Sarai's wood sculptures are painstakingly carved and shaped; each chisel mark and gouge leaving meditative markings as evidence of the joy she finds in the creative process. Sarai's forms suggest utilitarian human activities such as braiding hair, weaving baskets, and harvesting crops. They also speak of a need to visualize the spiritual realm. African fetish and fertility sculpture have influenced Sarai, as has Buddhist art from China and Japan. Brancusi's modernist transfigurations of tribal forms are also present in Sarai's work.
The power of Sarai's sculpture, however, is not found in these associations. The power of these works derives from our ability to recognize aspects of the world through them. Mayumi Sarai gives us a conduit through which our understanding can flow and what is revealed is simultaneously extraordinary and strangely familiar.

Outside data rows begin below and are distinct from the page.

/-! ### One instruction by its opcode (R231–R239), for LOGIC_STEP -/

/-- The meaning of an opcode. -/
def semOf (opc aux : Nat) : Option (BitVec 64 → Ctx → State → HRes) :=
  match opc with
  | 0x01 => some semBit
  | 0x09 => some semStb
  | 0x0A => some semSetb
  | 0x0B => some semClrb
  | 0x0C => some semNot
  | 0x0D => some semLbset
  | 0x0E => some semRise
  | 0x0F => some semFall
  | 0x18 => some semGrp
  | 0x1B => some semGend
  | 0x1C => some semClsat
  | 0x20 => some semLda
  | 0x21 => some semSta
  | 0x22 => some semSwap
  | 0x23 => some semLdcw
  | 0x28 => some semAdd
  | 0x29 => some semSub
  | 0x2A => some semMul
  | 0x2B => some semDiv
  | 0x2C => some semMod
  | 0x2D => some semNeg
  | 0x2E => some semAbs
  | 0x2F => some semAddi
  | 0x30 => some semAnd
  | 0x31 => some semOr
  | 0x32 => some semXor
  | 0x33 => some semInv
  | 0x34 => some semShl
  | 0x35 => some semShr
  | 0x36 => some semSar
  | 0x37 => some semRol
  | 0x38 => some semCmp
  | 0x40 => some semFadd
  | 0x41 => some semFsub
  | 0x42 => some semFmul
  | 0x43 => some semFdiv
  | 0x44 => some semFabs
  | 0x45 => some semFneg
  | 0x46 => some semItof
  | 0x47 => some semFtoi
  | 0x50 => some semJmp
  | 0x51 => some semJmpt
  | 0x52 => some semJmpf
  | 0x53 => some semJsat
  | 0x54 => some semLoop
  | 0x58 => some semCall
  | 0x59 => some semCallt
  | 0x5A => some semRet
  | 0x60 => some (semTmr (match aux % 4 with | 0 => Timer.tp | 1 => Timer.ton | 2 => Timer.tof | _ => Timer.tonr))
  | 0x61 => some semTrst
  | 0x64 => some semCtu
  | 0x65 => some semCtd
  | 0x66 => some semCld
  | 0x67 => some semCrst
  | 0x70 => some (semDevice actUrgc)
  | 0x71 => some (semDevice actTrkrst)
  | 0x72 => some (semDevice actTrprst)
  | 0x73 => some (semDevice actCapt)
  | 0x74 => some (semDevice actOvly)
  | 0x75 => some (semDevice actEvtt)
  | 0x7F => some semNop
  | _ => none

/-- Execute one instruction of the Heddle that holds the breakpoint, in HOLD; Q holds its values, so an END
writes no output (R259). -/
def State.logicStepOne (s : State) (h : Nat) : State :=
  match s.nextIns h with
  | none => s
  | some (c, w) =>
    if insOpc w = 0x5B then (if c.limit < c.count + 1 then s.progFault h c 3 else s.execDone h c)
    else match semOf (insOpc w) (insAux w) with
      | some sem => s.runIns h c w sem
      | none => s

/-! ### The actions of T_apply (R256–R264) -/

/-- HDL_STAT.FORCE and FCOUNT follow the table; the first entry and the empty table raise their events (R258). -/
def State.forceSync (s : State) : State :=
  let n := ((List.range 256).filter (fun e => s.bit (A.HDL_FRC_CFG e) 31)).length
  let was := s.fld A.HDL_STAT F.HDL_STAT_FCOUNT
  let s1 := (s.setFld A.HDL_STAT F.HDL_STAT_FCOUNT n).setBit A.HDL_STAT 28 (n != 0)
  if was = 0 ∧ n ≠ 0 then s1.raise Ev.HDL_FORCE_ON noIndex
  else if was ≠ 0 ∧ n = 0 then s1.raise Ev.HDL_FORCE_OFF noIndex else s1

/-- The Almanac note of a force entry (R401). -/
def State.forceNote (s : State) (e : Nat) (released : Bool) : State :=
  s.note 1 [BitVec.ofNat 32 e, BitVec.ofNat 32 (s.fld (A.HDL_FRC_CFG e) F.HDL_FRC_CFG_AREA),
    BitVec.ofNat 32 (s.fld (A.HDL_FRC_CFG e) F.HDL_FRC_CFG_ADDR), s.reg (A.HDL_FRC_VAL e), if released then 1 else 0]

/-- Executions in progress, which latched before T_apply, keep seeing `n` octets as they stand (R264). -/
def State.keepSeen (s : State) (a n : Nat) : State :=
  s.forEach (List.range 4) (fun h s =>
    let x := s.heddle h
    let keep (c : Ctx) : Ctx :=
      (List.range n).foldl (fun c i => { c with kept := tabPut none c.kept (a + i) (some (c.seen s (a + i))) }) c
    s.setHeddle h { x with run := x.run.map keep, stack := x.stack.map keep })
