/-- A task that the device placed moves from Heddle `h` to another, between two executions. -/
def State.migrateTask (s : State) (im : Image) (cause h : Nat) : State :=
  match im.logic with
  | none => s
  | some L =>
    let d := s.declNow im
    let ps := s.taskPlaces L
    match ps.find? (fun p => p.h == h && p.placed) with
    | none => if ps.any (fun p => p.h == h) then s.noTarget cause (8 + h) else s
    | some p =>
      if s.taskBusy h p.t then s
      else
        let rest := ps.filter (fun q => !(q.h == h && q.t == p.t))
        let free (g : Nat) : Option Nat := d.freeTask rest g (Nat.ble 16 p.t)
        let fits (g : Nat) : Bool := (free g).isSome &&
          (s.bit A.HDL_STAT 29 || schedulable (loadsOn L (rest ++ [{ p with h := g, t := (free g).getD 0 }]) g))
        match lightest L rest ((s.targets 8 4).filter (fun g => g != h && fits g)) with
        | none => s.noTarget cause (8 + h)
        | some g =>
          let t := (free g).getD 0
          let e := tabGet taskEntryInit s.hdl.entries (32 * h + p.t)
          let s1 : State := { s with hdl := { s.hdl with
            entries := tabPut taskEntryInit (tabPut taskEntryInit s.hdl.entries (32 * h + p.t) taskEntryInit) (32 * g + t) e } }
          let s2 := (s1.setReg (A.HDL_TCFG g t) p.cfg).setReg (A.HDL_TPHS g t) p.phs
          let s3 := (s2.setReg (A.HDL_TCFG h p.t) 0).setReg (A.HDL_TPHS h p.t) 0
          let next := tabGet none (s.heddle h).lastRel p.t
          let s4 := s3.setHeddle h { s3.heddle h with lastRel := tabPut none (s3.heddle h).lastRel p.t none }
          (s4.setHeddle g { s4.heddle g with lastRel := tabPut none (s4.heddle g).lastRel t next }).migrated cause (8 + h)

/-- A chain group moves from Spindle `p` to another, between two releases. -/
def State.migrateGroup (s : State) (im : Image) (cause p : Nat) : State :=
  let d := s.declNow im
  let m := s.loopMap
  match (d.chainGroups 512 (m.map (fun e => e.1))).find? (fun g => g.any (fun b => s.spindleOf b == p)) with
  | none => s
  | some g =>
    let rest := m.filter (fun e => !g.contains e.1)
    let takes (q : Nat) : Bool := Nat.ble ((onSpindle rest q).length + g.length) 128 &&
      decide (d.groupUtil (onSpindle rest q) + d.groupUtil g ≤ 80 / 100)
    match d.lightSpindle rest ((s.targets 12 4).filter (fun q => q != p && takes q)) with
    | none => s.noTarget cause (12 + p)
    | some q => (s.forEach g (fun b s => s.setFld (A.SPN_BSTAT b) F.SPN_BSTAT_SPINDLE q)).migrated cause (12 + p)

/-- A bay may move again 10 s after it moved. -/
def State.bayMayMove (s : State) (b : Nat) : Bool :=
  match tabGet none s.pwr.bayMig b with
  | none => true
  | some t => Nat.ble (t + 10000000000) s.tim.up

/-- The work of one engine: the first bay, task or group of it. -/
def State.migrateEngine (s : State) (im : Image) (cause e : Nat) (engines : List Nat) : State :=
  if e < 8 then
    match (s.bayMap.filter (fun x => x.2 == e && s.bayMayMove x.1)) with
    | x :: _ => s.migrateBay im cause x.1 engines
    | [] => s
  else if e < 12 then s.migrateTask im cause (e - 8)
  else if e < 16 then s.migrateGroup im cause (e - 12)
  else s.noTarget cause e

/-- One trigger is served. Work leaves a hot cluster only for one at least 10 K cooler. -/
def State.serve (s : State) (im : Image) (m : MigTrig) : State :=
  let from_ := clusterOf m.engine
  let engines := (s.targets 0 8).filter (fun e =>
    m.cause != 2 || (clusterOf e != from_ && decide (s.hottest (clusterOf e) + 100 ≤ s.hottest from_)))
  match m.bay with
  | some b => if Nat.blt b 8 && s.bayMayMove b then s.migrateBay im m.cause b engines else s
  | none => if m.cause = 2 ∧ 8 ≤ m.engine then s.noTarget 2 m.engine else s.migrateEngine im m.cause m.engine engines

/-! ### The Reeve's cycle -/

/-- Engines with work. -/
def State.busyEngines (s : State) (im : Image) : List Nat :=
  (s.bayMap.map (fun (e : Nat × Nat) => e.2) ++ ((im.logic.map (fun L => (s.taskPlaces L).map (fun (p : TaskPlace) => 8 + p.h))).getD []) ++
    s.loopMap.map (fun (e : Nat × Nat) => 12 + e.2)).eraseDups

/-- Lateness of a bay: three in 10 s raise the clock of its cluster to P4; lateness within 10 s of that, or with a hot sample domain, asks
for a migration. Keys of `raised`: 0–3 the last lateness of a raised cluster, 16 + b when bay b's cluster was raised, 32 a hot sample
domain. -/
def State.lateness (s : State) (b : Nat) : State :=
  let l := (tabGet [] s.pwr.late b).filter (fun t => Nat.ble s.tim.up (t + 10000000000))
  let c := clusterOf (s.bayEngineOf b)
  let put (s : State) (x : List Nat) : State := { s with pwr := { s.pwr with late := tabPut [] s.pwr.late b x } }
  let again := (s.raisedAt (16 + b)).any (fun t => Nat.ble s.tim.up (t + 10000000000))
  let hot := (s.raisedAt 32).isSome
  let s0 := match s.raisedAt c, l with
    | some u, t :: _ => if u < t then s.setRaised c (some t) else s
    | _, _ => s
  if again && !l.isEmpty || hot && Nat.ble 3 l.length then
    ((put s0 []).supFault 6 (some (s.bayEngineOf b))).migTrigger { cause := 4, engine := s.bayEngineOf b, bay := some b }
  else if Nat.ble 3 l.length then
    ((((put s0 []).supFault 6 (some (s.bayEngineOf b))).setRaised (16 + b) (some s.tim.up)).setRaised c (some s.tim.up)).setPoint c 4
  else put s0 l
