-- ==== Sys2Proof/Machine/Dispatch.lean ====
section
/-! DEFINITION. One arm per command: its meaning. -/

namespace Sys2Proof.Machine
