/-- Supplies (R26, R262, R440, R452, R453, R505, R514, R518): power-good starts the device with cause 0 and every channel released, a rail
out of range stops it; the power-fail warning stops the claim and drops what waits; Watchman mode gates the rest off and saves; the keep-alive supply
and the crystal are followed. -/
def Obligations.PowerAndWatchman : Prop :=
  ∀ s : State,
    (∀ p : PowerIn, ∃ t : State, exec (.powerGood p) s = .next t ∧ t.pwr.on = true ∧ t.fld A.SUP_RSTCAUSE F.SUP_RSTCAUSE_CAUSE = 0 ∧
      t.fld A.HST_STAT F.HST_STAT_MODE = (if p.spiMode then 2 else 1) ∧ t.bit A.PLY_STAT 28 = p.sideB ∧ t.cfg.boot = some p.boot ∧
      t.cfg.image = none ∧ (∀ j < 32, t.bit A.PRT_TCH_STATE j = false) ∧ t.reg A.SUP_HEALTH = BitVec.ofNat 32 p.healthy.toNat ∧
      (p.vbatLost = false → (t.reg A.ALM_PWRCYC).toNat = min ((s.reg A.ALM_PWRCYC).toNat + 1) 0xFFFFFFFF) ∧ t.pending = s.pending) ∧
    (s.pwr.on = true → ∃ t : State, exec .railOutOfRange s = .next t ∧ t.pwr.on = false ∧ (∀ j < 32, t.bit A.PRT_TCH_STATE j = false) ∧
      t.reg A.ALM_OPSEC = s.reg A.ALM_OPSEC ∧ t.tim.rtc = s.tim.rtc) ∧
    (s.pwr.on = true → s.pwr.pfw = false → ∃ t : State, exec .pfwAssert s = .next t ∧ t.pwr.pfw = true ∧ t.pwr.pfwAt = s.tim.up ∧
      t.hdl.acts = [] ∧ t.cfg.acts = [] ∧ t.claiming = false ∧ (s.claiming = true → t.net.tx = [])) ∧
    (s.pwr.on = true → s.inWatchman = false → s.fld A.SUP_STAT F.SUP_STAT_PHASE ≠ 0 →
      ((s.pwr.pfw = true ∧ s.pwr.pfwAt + 50000 ≤ s.tim.up) ∨ s.tooHot = true) → ∃ t : State, exec .watchmanEntry s = .next t ∧
      t.inWatchman = true ∧ t.fld A.SUP_STAT F.SUP_STAT_PHASE = 8 ∧ t.claiming = false ∧ t.net.tx = [] ∧
      t.bit A.PWR_DOMAIN_STAT 2 = false ∧ t.bit A.PWR_DOMAIN_STAT 3 = false ∧ (∀ c < 4, t.reg (A.PWR_CLUSTER c) = 3) ∧
      (∀ im : Image, s.cfg.switched ≠ none → s.cfg.image = some im → s.fld A.ALM_STAT F.ALM_STAT_STATE ≠ 2 →
        ∃ d : SaveData, t.keep.save = some d ∧ d.hash = im.hash ∧ d.mode = s.logicMode ∧ d.rtc = s.tim.rtc)) ∧
    (∃ t : State, exec .keepAliveToVbat s = .next t ∧ t.pwr.onVbat = true ∧ t.bit A.PWR_DOMAIN_STAT 0 = true ∧
      { t with regs := s.regs, pwr := s.pwr } = s) ∧
    (∃ t : State, exec .keepAliveToVddKa s = .next t ∧ t.pwr.onVbat = false ∧ { t with pwr := s.pwr } = s) ∧
    (∃ t : State, exec .crystalStop s = .next t ∧ t.tim.rtcSlow = true ∧ { t with tim := { t.tim with rtcSlow := s.tim.rtcSlow } } = s)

Mayumi Sarai was born in Aichi, Japan, and moved to New York City in 1991. She studied at Nihon University College of Art in Tokyo and at the New York Studio School. Her work has appeared in numerous solo and group exhibitions including the Hunterdon Museum of Art, the Dallas Museum of Art, Noyes Museum of Art, Morris Museum of Art, New Jersey State Museum, Cidnee Patrick Gallery, Dallas, TX, College of the Ozarks, Point Lookout, MO, Cooper Gallery, Jersey City, NJ, and the Washington Art Association, Washington Depot, CT. She lives and works in Jersey City, NJ.